» STORED DATA
-- ==== Sys2Proof/Laws/Calm.lean ====
section
/-! SUPPORT. What the beginning of an access leaves alone: fetching, translating and caching change caches, TLBs, the
first-touch map and counters, and nothing else while no post is outstanding and no read would find an error. -/

namespace Sys2Proof.Machine

theorem Calm.refl (b : Option Eng) (s : State) : Calm b s s := by
  constructor <;> intros <;> first | rfl | assumption

theorem Calm.trans {b : Option Eng} {s t u : State} (h : Calm b s t) (k : Calm b t u) : Calm b s u where
  banks := k.banks.trans h.banks
  slots i := (k.slots i).trans (h.slots i)
  vectors := k.vectors.trans h.vectors
  arch d := (k.arch d).trans (h.arch d)
  buffers d hd := (k.buffers d hd).trans (h.buffers d hd)
  bytes hb := (k.bytes hb).trans (h.bytes hb)
  keys := k.keys.trans h.keys
  poison := k.poison.trans h.poison
  keyPoison := k.keyPoison.trans h.keyPoison
  errs l hl := k.errs l (h.errs l hl)
  undamaged hu := k.undamaged (h.undamaged hu)
  homes := k.homes.trans h.homes
  dmcs m := (k.dmcs m).trans (h.dmcs m)
  domains := k.domains.trans h.domains
  queues := k.queues.trans h.queues
  hif := k.hif.trans h.hif
  rings := k.rings.trans h.rings
  pairs := k.pairs.trans h.pairs
  plan := k.plan.trans h.plan
  events := k.events.trans h.events
  owners := k.owners.trans h.owners
  planDue := k.planDue.trans h.planDue
  keeper := k.keeper.trans h.keeper
  nv := k.nv.trans h.nv
  power := k.power.trans h.power
  pcm := by rw [k.pcm, h.pcm]
  sextant := k.sextant.trans h.sextant
  log := k.log.trans h.log
  pins := k.pins.trans h.pins
  tap := k.tap.trans h.tap
  regs o ho := (k.regs o ho).trans (h.regs o ho)
  sent := k.sent.trans h.sent
  pending := k.pending.trans h.pending

theorem Calm.loosen {s t : State} (e : Eng) (h : Calm none s t) : Calm (some e) s t :=
  { h with buffers := fun d _ => h.buffers d (by simp), bytes := by simp }

/-- What is quiet stays quiet. -/
theorem Quiet.keep {b : Option Eng} {s t : State} (h : Quiet s) (k : Calm b s t) : Quiet t where
  posts e := by
    have := congrArg Engine.posts (k.arch e)
    exact (show (t.eng e).posts = (s.eng e).posts from this).trans (h.posts e)
  homes u := by rw [k.homes]; exact h.homes u
  errs l := k.errs l (h.errs l)
  undamaged := k.undamaged h.undamaged
  standing d := by unfold State.dom; rw [k.domains]; exact h.standing d

/-- From a quiet state, `t` is calm. -/
def CQ (b : Option Eng) (s t : State) : Prop := Quiet s → Calm b s t

theorem CQ.refl (b : Option Eng) (s : State) : CQ b s s := fun _ => Calm.refl b s

theorem CQ.step {b : Option Eng} {s0 s t : State} (h : CQ b s0 s) (k : Calm b s t) : CQ b s0 t := fun q => (h q).trans k

/-- A change that a quiet state does not undergo. -/
theorem CQ.idle {b : Option Eng} {s0 s t : State} (h : CQ b s0 s) (k : Quiet s → t = s) : CQ b s0 t := by
  intro q
  rw [k (q.keep (h q))]
  exact h q
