-- ==== Sys2Proof/Laws/KeepsQueue.lean ====
section
/-! SUPPORT. What every function of Queue keeps. -/

namespace Sys2Proof.Machine

set_option linter.unusedVariables false

theorem State.queueEvent_keeps {s0 : State} (s : State) (qid : Nat) (hk : Keeps s0 s) : Keeps s0 (State.queueEvent s
    qid) := by
  unfold State.queueEvent
  try dsimp only
  with_reducible repeat' (
    first | assumption | apply State.fire_keeps | apply State.count_keeps | apply Keeps.ite)

theorem State.queueError_keeps {s0 : State} (s : State) (qid : Nat) (err : Nat) (index : Nat) (addr : Nat) (hk : Keeps
    s0 s) : Keeps s0 (State.queueError s qid err index addr) := by
  unfold State.queueError
  try dsimp only
  with_reducible repeat' (
    first | assumption | apply State.modQueue_keeps | apply State.record_keeps
             | apply State.countErr_keeps)

theorem State.hostRecord_keeps {s0 : State} (s : State) (d : Nat) (outcome : Nat) (req : Nat) (qid : Nat) (addr : Nat)
    (hk : Keeps s0 s) : Keeps s0 (State.hostRecord s d outcome req qid addr) := by
  unfold State.hostRecord
  try dsimp only
  with_reducible repeat' (
    first | assumption | apply State.record_keeps)

theorem State.countMove_keeps {s0 : State} (s : State) (qid : Nat) (n : Nat) (bytes : Nat) (hk : Keeps s0 s) : Keeps
    s0 (State.countMove s qid n bytes) := by
  unfold State.countMove
  try dsimp only
  with_reducible repeat' (
    first | assumption | apply State.count_keeps | apply Keeps.foldl | (intro)
             | apply Keeps.ite | split)

theorem State.moveKeys_keeps {s0 : State} (s : State) (pa : Nat) (n : Nat) (hk : Keeps s0 s) : Keeps s0
    (State.moveKeys s pa n) := by
  unfold State.moveKeys
  try dsimp only
  with_reducible repeat' (
    first | assumption | apply State.keyRead_keeps | apply Keeps.foldl | (intro)
             | apply Keeps.ite)

theorem State.moveWrite_keeps {s0 : State} (s : State) (d : Nat) (pa : Nat) (l : List Byte) (hk : Keeps s0 s) : Keeps
    s0 (State.moveWrite s d pa l).2 := by
  unfold State.moveWrite
  try dsimp only
  with_reducible repeat' (
    first | assumption | apply State.moveKeys_keeps | apply State.agentWrite_keeps | split)

theorem State.moveRead_keeps {s0 : State} (s : State) (d : Nat) (pa : Nat) (n : Nat) (hk : Keeps s0 s) : Keeps s0
    (State.moveRead s d pa n).2 := by
  unfold State.moveRead
  try dsimp only
  with_reducible repeat' (
    first | assumption | apply State.moveKeys_keeps | apply State.agentRead_keeps | split)

theorem State.moveWrites_keeps {s0 : State} (s : State) (d : Nat) (pa : Nat) (l : List Byte) (pa' : Nat) (l' : List
    Byte) (hk : Keeps s0 s) : Keeps s0 (State.moveWrites s d pa l pa' l').2 := by
  unfold State.moveWrites
  try dsimp only
  with_reducible repeat' (
    first | assumption | apply State.moveWrite_keeps
             | (refine Keeps.of_pair (by assumption) ?_) | (refine Keeps.of_pair' (by assumption) ?_) | split
             | dsimp only)

theorem State.startCopy_keeps {s0 : State} (s : State) (qid : Nat) (hk : Keeps s0 s) : Keeps s0 (State.startCopy s
    qid) := by
  unfold State.startCopy
  try dsimp only
  with_reducible repeat' (
    first | assumption | apply State.modQueue_keeps | apply State.send_keeps
             | apply State.count_keeps | apply Keeps.foldl | (intro) | apply Keeps.ite)

theorem State.startCopies_keeps {s0 : State} (s : State) (d : Nat) (hk : Keeps s0 s) : Keeps s0 (State.startCopies s
    d) := by
  unfold State.startCopies
  try dsimp only
  with_reducible repeat' (
    first | assumption | apply State.startCopy_keeps | apply Keeps.foldl | (intro)
             | apply Keeps.ite)

theorem State.writeQcfg_keeps {s0 : State} (s : State) (qid : Nat) (v : Word) (hk : Keeps s0 s) : Keeps s0
    (State.writeQcfg s qid v) := by
  unfold State.writeQcfg
  try dsimp only
  with_reducible repeat' (
    first | assumption | apply State.modQueue_keeps | apply State.startCopy_keeps
             | apply State.countErr_keeps | apply Keeps.ite)

theorem State.rejectDoorbell_keeps {s0 : State} (s : State) (d : Nat) (hk : Keeps s0 s) : Keeps s0
    (State.rejectDoorbell s d) := by
  unfold State.rejectDoorbell
  try dsimp only
  with_reducible repeat' (
    first | assumption | apply State.modDom_keeps | apply State.countErr_keeps)

theorem State.refuseDoorbell_keeps {s0 : State} (s : State) (d : Nat) (hk : Keeps s0 s) : Keeps s0
    (State.refuseDoorbell s d) := by
  unfold State.refuseDoorbell
  try dsimp only
  with_reducible repeat' (
    first | assumption | apply State.modDom_keeps)

theorem State.doorbell_keeps {s0 : State} (s : State) (qid : Nat) (producer : Bool) (w : Writer) (through : Bool) (v :
    BitVec 32) (hk : Keeps s0 s) : Keeps s0 (State.doorbell s qid producer w through v) := by
  unfold State.doorbell
  try dsimp only
  with_reducible repeat' (
    first | assumption | apply State.refuseDoorbell_keeps
             | apply State.rejectDoorbell_keeps | apply State.count_keeps | apply State.queueError_keeps
             | apply State.modQueue_keeps | apply State.queueEvent_keeps | apply State.startCopy_keeps
             | apply Keeps.ite)

theorem execQcfg_keeps {s0 : State} (qid : BitVec 16) (value : Word) (s : State) (hk : Keeps s0 s) : KO s0 (execQcfg
    qid value s) := by
  unfold execQcfg
  try dsimp only
  with_reducible repeat' (
    first | assumption | apply State.writeQcfg_keeps | apply KO.next)

theorem State.writerOrder_keeps {s0 : State} (s : State) (w : Writer) (hk : Keeps s0 s) : Keeps s0 (State.writerOrder
    s w) := by
  unfold State.writerOrder
  try dsimp only
  with_reducible repeat' (
    first | assumption | apply State.drainAll_keeps | apply State.awaitPosts_keeps | split)

theorem execQdbp_keeps {s0 : State} (qid : BitVec 16) (w : Writer) (value : BitVec 32) (s : State) (hk : Keeps s0 s) :
    KO s0 (execQdbp qid w value s) := by
  unfold execQdbp
  try dsimp only
  with_reducible repeat' (
    first | assumption | apply State.doorbell_keeps | apply State.writerOrder_keeps
             | apply KO.next)

theorem execQdbc_keeps {s0 : State} (qid : BitVec 16) (w : Writer) (value : BitVec 32) (s : State) (hk : Keeps s0 s) :
    KO s0 (execQdbc qid w value s) := by
  unfold execQdbc
  try dsimp only
  with_reducible repeat' (
    first | assumption | apply State.doorbell_keeps | apply State.writerOrder_keeps
             | apply KO.next)

theorem execHdbp_keeps {s0 : State} (fn : BitVec 8) (i : BitVec 8) (w : Writer) (value : BitVec 32) (s : State) (hk :
    Keeps s0 s) : KO s0 (execHdbp fn i w value s) := by
  unfold execHdbp
  try dsimp only
  with_reducible repeat' (
    first | assumption | apply State.doorbell_keeps | apply KO.next)

theorem execHdbc_keeps {s0 : State} (fn : BitVec 8) (i : BitVec 8) (w : Writer) (value : BitVec 32) (s : State) (hk :
    Keeps s0 s) : KO s0 (execHdbc fn i w value s) := by
  unfold execHdbc
  try dsimp only
  with_reducible repeat' (
    first | assumption | apply State.doorbell_keeps | apply KO.next)

theorem State.landEntries_keeps {s0 : State} (s : State) (qid : Nat) (q : Queue) (x1 : Nat) (x2 : List Byte) (x3 :
    Nat) (hk : Keeps s0 s) : Keeps s0 (State.landEntries s qid q x1 x2 x3).2 := by
  induction x1 generalizing s qid q x2 x3 hk with
  | zero =>
    unfold State.landEntries
    try dsimp only
    with_reducible repeat' (
      first | assumption | apply State.moveWrite_keeps | exact Keeps.refl _
               | (refine Keeps.of_pair' (by assumption) ?_) | dsimp only)
  | succ n ih =>
    unfold State.landEntries
    try dsimp only
    with_reducible repeat' (
      first | assumption | apply ih | apply State.moveWrite_keeps
               | (refine Keeps.of_pair (by assumption) ?_) | split)

theorem State.burstEntries_keeps {s0 : State} (s : State) (qid : Nat) (q : Queue) (x1 : Nat) (x2 : Nat) (hk : Keeps s0
    s) : Keeps s0 (State.burstEntries s qid q x1 x2).2.2 := by
  induction x1 generalizing s qid q x2 hk with
  | zero =>
    unfold State.burstEntries
    try dsimp only
    with_reducible repeat' (
      first | assumption | apply State.moveRead_keeps | exact Keeps.refl _
               | (refine Keeps.of_pair' (by assumption) ?_) | dsimp only)
  | succ n ih =>
    unfold State.burstEntries
    try dsimp only
    with_reducible repeat' (
      first | assumption | apply ih | apply State.moveRead_keeps
               | (refine Keeps.of_pair (by assumption) ?_) | split)

theorem State.sendBurst_keeps {s0 : State} (s : State) (qid : Nat) (maxPayload : Nat) (x1 : Nat) (x2 : List (List
    Byte)) (hk : Keeps s0 s) : Keeps s0 (State.sendBurst s qid maxPayload x1 x2) := by
  induction x1 generalizing s qid maxPayload x2 hk with
  | zero =>
    unfold State.sendBurst
    try dsimp only
    with_reducible repeat' (
      first | assumption | apply State.send_keeps | apply State.count_keeps
               | apply State.modQueue_keeps | exact Keeps.refl _ | apply Keeps.ite_snd)
  | succ n ih =>
    unfold State.sendBurst
    try dsimp only
    with_reducible repeat' (
      first | assumption | apply ih | apply State.send_keeps | apply State.count_keeps
               | apply State.modQueue_keeps | apply Keeps.ite)

theorem execCqBurst_keeps {s0 : State} (qid : BitVec 16) (s : State) (hk : Keeps s0 s) : KO s0 (execCqBurst qid s) :=
    by
  unfold execCqBurst
  try dsimp only
  with_reducible repeat' (
    first | assumption | apply State.burstEntries_keeps | apply State.countMove_keeps
             | apply State.sendBurst_keeps | apply State.queueError_keeps | apply State.msix_keeps | apply KO.next
             | apply KO.ite | apply Keeps.ite | split)

end Sys2Proof.Machine
end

» WHAT THIS TASK INVOLVES
From the data above, output only the lines between the line containing "posts e := by" and the line containing "standing d := by", inclusive, exactly as written.

» RESPONSE BOX
  posts e := by
    have := congrArg Engine.posts (k.arch e)
    exact (show (t.eng e).posts = (s.eng e).posts from this).trans (h.posts e)
  homes u := by rw [k.homes]; exact h.homes u
  errs l := k.errs l (h.errs l)
  undamaged := k.undamaged h.undamaged
  standing d := by unfold State.dom; rw [k.domains]; exact h.standing d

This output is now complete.